The hearing attracted nationwide attention, including the full cover page (and back-page cartoon ) of the mass circulation Harper's Weekly.


In the end, the judge in the case reluctantly decided to drop the charges against Mumler, citing a lack of evidence. According to The New York Daily Tribune, the judge explained "however he might believe that trick and deception had been practiced [by Mumler], yet, as he sat there in his capacity as magistrate, he was compelled to decide...the prosecution had failed to prove the case."

Both sides were thus able to declare victory. The prosecution had exposed Mumler, revealing that the same "ghost" appeared in certain photographs taken in Boston and New York-- a "spirit" who turned out to be very much a living mortal.


Mumler went back to spirit photography and gloated a bit in a pamphlet he published in 1875. But his brush with the law took its toll, both to his reputation and to his finances. Mumler never recovered from the $3000 cost of his defense, a staggering sum for its day. He destroyed all of his negatives shortly before his death in 1884.


Mary Todd Lincoln, with her dead husband Lincoln behind.


P.T. Barnum got this made to show what kind of humbug it all was. .

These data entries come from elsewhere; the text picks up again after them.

-- ==== Sys2Proof/Machine/Crc.lean ====
section
/-! DEFINITION. Cyclic redundancy checks the manual names: the Ethernet FCS (IEEE 802.3 CRC-32, R198) and CRC-32C
(Castagnoli, Table 4.3). Both are taken in their usual reflected form (log entry 40). -/

namespace Sys2Proof.Machine

/-- One bit step of a reflected CRC. -/
def crcBit (poly c : Nat) : Nat := if c % 2 = 1 then c / 2 ^^^ poly else c / 2

/-- `n` bit steps. -/
def crcBits (poly : Nat) : Nat → Nat → Nat
  | 0, c => c
  | n + 1, c => crcBits poly n (crcBit poly c)

/-- A reflected CRC with all-ones start and complement. -/
def crcOf (poly : Nat) (l : List Byte) : Nat :=
  l.foldl (fun c b => crcBits poly 8 (c ^^^ b.toNat)) 0xFFFFFFFF ^^^ 0xFFFFFFFF

/-- The Ethernet FCS of a list of octets. -/
def crc32 (l : List Byte) : Nat := crcOf 0xEDB88320 l

/-- CRC-32C. -/
def crc32c (l : List Byte) : Nat := crcOf 0x82F63B78 l

/-- A frame without its last four octets, the FCS. -/
def fcsBody (l : List Byte) : List Byte := l.take (l.length - 4)

/-- The FCS a frame carries. -/
def fcsOf (l : List Byte) : Nat := leNat (l.drop (l.length - 4))

/-- The FCS of a frame is correct. -/
def fcsGood (l : List Byte) : Bool := 4 ≤ l.length && crc32 (fcsBody l) == fcsOf l

/-- The FCS after the octets of frame `old` became the body `new`: the CRC-32 of the difference is added, so an error the
frame carried elsewhere still shows (R198). -/
def refcs (old new : List Byte) : List Byte :=
  new ++ leBytes 4 (crc32 new ^^^ (crc32 (fcsBody old) ^^^ fcsOf old))

/-- A correct FCS appended (R246). -/
def withFcs (l : List Byte) : List Byte := l ++ leBytes 4 (crc32 l)

/-- Zero octets that make a body at least 60 octets long, 64 with its FCS (R246). -/
def padBody (l : List Byte) : List Byte := l ++ List.replicate (60 - l.length) 0

/-- A stomped frame: its FCS is the complement of the correct one of the octets sent (R235). -/
def stomped (l : List Byte) : List Byte := fcsBody l ++ leBytes 4 (crc32 (fcsBody l) ^^^ 0xFFFFFFFF)

end Sys2Proof.Machine
end

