/-- HOLDOFF_EXPIRY (R250). -/
def execHoldoffExpiry (p : Fin 72) (s : State) : Host.Outcome State Fault Refusal :=
  .next (s.inUnit .PORT p (fun s => s.holdExpire p))

/-- Slice of a port. -/
def portSlice (p : Nat) : Nat := if p < 64 then p / 8 else p - 64

/-- PORT_CTL.EN is written (Table 7.4); EN of a port whose slice has an unusable pair is refused (Table 14.11). -/
def State.portEnWrite (s : State) (p : Nat) (v : Bool) : State :=
  if v then
    if bit (portSlice p) (s.h .pairBad) then s.wr (.port .CTL_CFG_REFUSED) p 1
    else
      let s := s.wr (.port .CTL_EN) p 1
      if s.pstate p ≠ pDISABLED then s
      else if s.linkUp p then (s.wr (.port .STATUS_PSTATE) p pHOLDOFF).holdStart p
      else s.wr (.port .STATUS_PSTATE) p pDOWN
  else
    let s := s.wr (.port .CTL_EN) p 0
    if s.pstate p = pUP ∨ s.pstate p = pHOLDOFF ∨ s.pstate p = pDOWN then (s.holdStop p).drainStart p else s

/-- PORT_EN_WRITE (R250). -/
def execPortEnWrite (r : Req) (p : Fin 72) (v : Bool) (s : State) : Host.Outcome State Fault Refusal :=
  .next (s.writeTo r .PORT p (fun s => s.portEnWrite p v))

/-- The ports of a slice, in order. -/
def slicePorts (sl : Nat) : List Nat := (List.range 8).map (fun k => 8 * sl + k) ++ [64 + sl]

/-- The draining port of a slice whose turn it is: the first after the last one served (R252). -/
def State.flushPort (s : State) (sl : Nat) : Option Nat :=
  let order := (List.range 9).map (fun k => (slicePorts sl).getD ((s.h .flushNext sl + k) % 9) 0)
  order.find? (fun p => s.pstate p == pDRAINING && !s.drained p)

/-- One descriptor of a draining port is returned, its lowest-numbered queue first (log entry 31); when the queues hold
none the flush is complete (R252). -/
def State.flushOne (s : State) (p : Nat) : State :=
  match (List.range 8).find? (fun t => !(s.queue (8 * p + t)).isEmpty) with
  | none => s
  | some t =>
    match s.queue (8 * p + t) with
    | [] => s
    | d :: q =>
      let s := (s.setQueue (8 * p + t) q).drop1 d.handle
      if s.drained p then s.drainDone p else s

/-- FLUSH_STEP (R252): one market cycle of the egress pipeline of slice `sl`. -/
def execFlushStep (sl : Fin 8) (s : State) : Host.Outcome State Fault Refusal :=
  .next (s.inDom .core (fun s => match s.flushPort sl with
    | none => s
    | some p => (s.setH .flushNext sl ((if p < 64 then p % 8 else 8) + 1)).flushOne p))

end Sys2Proof.Machine
end

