/-- The gather block (Table 11.5). -/
def State.gBlock (s : State) (g n o : Nat) (k : EmitKind) (full sat bank : Bool) (done : Nat) : List Byte :=
  let part := !full && !k.supp
  let flags := (full && !k.supp).toNat + 2 * part.toNat + 4 * k.supp.toNat + 8 * k.empty.toNat + 16 * k.evicted.toNat +
    32 * sat.toNat + 64 * bank.toNat
  beBytes 12 (of96 (gStart s g n)) ++ beBytes 8 n ++ beBytes 2 g ++ beBytes 1 o ++ beBytes 1 flags ++
    beBytes 2 (bitsOf 256 done).length ++ beBytes 2 (s.h .unitGen (30 + g / 256)) ++ beBytes 4 0 ++ leBytes 32 done

/-- Octets of output `o`'s frame, without FCS. -/
def State.gFrame (s : State) (g n o e : Nat) (blk payload : List Byte) : List Byte :=
  let tpl := s.bytes .pantry (e * 0x400000 + s.rd (.gth .GRP_TPL_OFS) g) (s.rd (.gth .GRP_TPL_LEN) g)
  let f := octetsPut tpl (s.rd (.gth .GRP_GB_OFS) g) blk
  let rt := s.rd (.gth .GRP_RTAG_OFS) g
  (if rt = 0 then f else octetsPut f rt (beBytes 2 (n * gNOUT s g + o))) ++ payload

/-- A copy an output or an emit offers; refused, it is freed. An output with a release time waits in the engine's emit store
where that has room. -/
def State.goutOffer (s : State) (x : GOut) (h : Nat) : State :=
  let md := injMd x.md h (x.octets.length + 4) 1 x.eng
  match x.time with
  | none => s.offerOrDrop { handle := h, md := md }
  | some t =>
    if s.timeReached t ∨ 64 ≤ (s.emits.filter (fun y => y.eng == x.eng)).length then
      (s.count (.gth .GCNT_EMIT_LATE) x.grp).offerOrDrop { handle := h, md := md }
    else { s with emits := emitIn ⟨x.eng, t, h, md⟩ s.emits }

/-- An output is lost. -/
def State.goutLost (s : State) (x : GOut) : State := s.count (.gth .GCNT_BIN_LOST) x.grp

/-- An output takes its Granary chain and is offered; false where the allocation is denied. -/
def State.goutTry (s : State) (x : GOut) : Bool × State :=
  if ¬ kindOk (mdDKIND.get x.md) then (true, s.goutLost x)
  else match s.grantChain (72 + x.eng) (cellsOf (x.octets.length + 4)) [] with
    | (none, s) => (false, s)
    | (some hs, s) =>
      let h := hs.headD 0
      let s := s.joinChain 1 (mdPFC_PRI.get x.md) hs
      let s := s.setFrameBytes h 0 x.octets
      let s := s.setBuf h { s.buf h with len := x.octets.length + 4 }
      (true, s.goutOffer x h)

/-- An output is sent, or waits up to 10 µs for its buffers. -/
def State.goutSend (s : State) (x : GOut) : State :=
  match s.goutTry x with
  | (true, s) => s
  | (false, s) => { s with gouts := s.gouts ++ [x] }

/-- OUTPUT_ALLOC_TIMEOUT (R383): engine e's oldest waiting output, tried once more. -/
def execOutputAllocTimeout (e : Fin 16) (s : State) : Host.Outcome State Fault Refusal :=
  .next (s.inUnit .GTH (e / 8) (fun s =>
    match s.gouts.find? (fun x => x.eng == e.val) with
    | none => s
    | some x =>
      match { s with gouts := s.gouts.erase x }.goutTry x with
      | (true, s) => s
      | (false, s) => s.goutLost x))

/-- One frame for each output of a bin or supplement (R383). -/
def State.gEmitFrames (s : State) (g n e : Nat) (k : EmitKind) (bank : Bool) (done : Nat) (acc : List Int) : State :=
  let full := done == s.rd (.gth .GRP_EXPECT) g
  let sat := s.gSat g acc
  let s := if sat then s.count (.gth .GCNT_SAT) g else s
  let md := s.rdMem .pantry (e * 0x400000 + s.rd (.gth .GRP_OMETA_OFS) g) 64
  let flags := 2 + 4 * (!full && !k.supp).toNat + 8 * k.supp.toNat
  let md := mdGFLAGS.put flags (mdSTIME_OFS.put (s.rd (.gth .GRP_GB_OFS) g) (mdGRP.put g md))
  let time := if s.on (.gth .GRP_EMIT_MODE) g then
      some (of96 (gStart s g (n + 1) + s.rd (.gth .GRP_EMIT_OFS) g * 65536)) else none
  (List.range (gNOUT s g)).foldl (fun s o =>
    s.goutSend ⟨e, g, s.gFrame g n o e (s.gBlock g n o k full sat bank done) (s.gPayload g o acc), md, time⟩) s

/-- An open bin replaced. -/
def State.setBin (s : State) (b : Bin) : State :=
  { s with bins := s.bins.map (fun x => if x.grp = b.grp ∧ x.n = b.n then b else x) }

/-- A bin is emitted once (R365); its Cellar buffer goes. A bin whose deadline has fired leaves. -/
def State.binEmit (s : State) (b : Bin) (k : EmitKind) : State :=
  let full := b.done == s.rd (.gth .GRP_EXPECT) b.grp
  let s := s.count (if full then .gth .GCNT_EMIT_FULL else .gth .GCNT_EMIT_PART) b.grp
  let s := s.gEmitFrames b.grp b.n b.eng k b.bank b.done b.acc
  let s := match b.home with | some h => s.drop1 h | none => s
  let s := if b.fired then { s with bins := s.bins.filter (fun x => !(x.grp == b.grp && x.n == b.n)) }
    else s.setBin
      { b with emitted := true, home := none, acc := [], holds := b.holds && !k.evicted, lost := b.lost || k.evicted }
  s.gDrained b.grp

William H. Mumler (1832-1884; active Boston & New York)

"Master Herrod in a Trance. His Spiritual Body Withdrawn and Appears Behind."

Albumen print carte de visite, circa 1868

Mumler 's advertisements in spiritualist publications offered two photographs of "Master Herrod of N. Bridgwater, Mass." for sale:

This young man is a medium. Before sitting for this picture three spirits offered to show themselves, representing Europe, Africa and America. As will be seen by the picture, this promise was fulfilled. Also a picture was taken while entranced, and shows his double. (The Religio-Philosophical Journal, August 24, 1872)

Dr. Nandor Fodor, in his Encyclopaedia of Psychic Science (1934), explains that the spirits representing the continents were "a European, a Negro, and an Indian." And Fodor further quotes Mumler as writing,

It then occurred to me to take [Master Harrod's] picture while entranced, to see if I could get the controlling power; and to that end I asked if there was any spirit present would he please entrance the medium. In a few moments he threw his head back, apparently in a deep trance. I then adjusted the focus and exposed the plate, and took the picture as represented. The spirit seen here is undoubtedly his double as it is unmistakably a true likeness of himself.

While Master Herrod seems rather young to be dabbling in the occult, it should be remembered that spiritualism in America was launched by two young sisters in 1848. Margaret and Kate Fox were ages 15 and 11 when they began to converse with spirits of the deceased at their home in Hydesville, New York. This communication took the form of mysterious rapping sounds that answered spoken questions.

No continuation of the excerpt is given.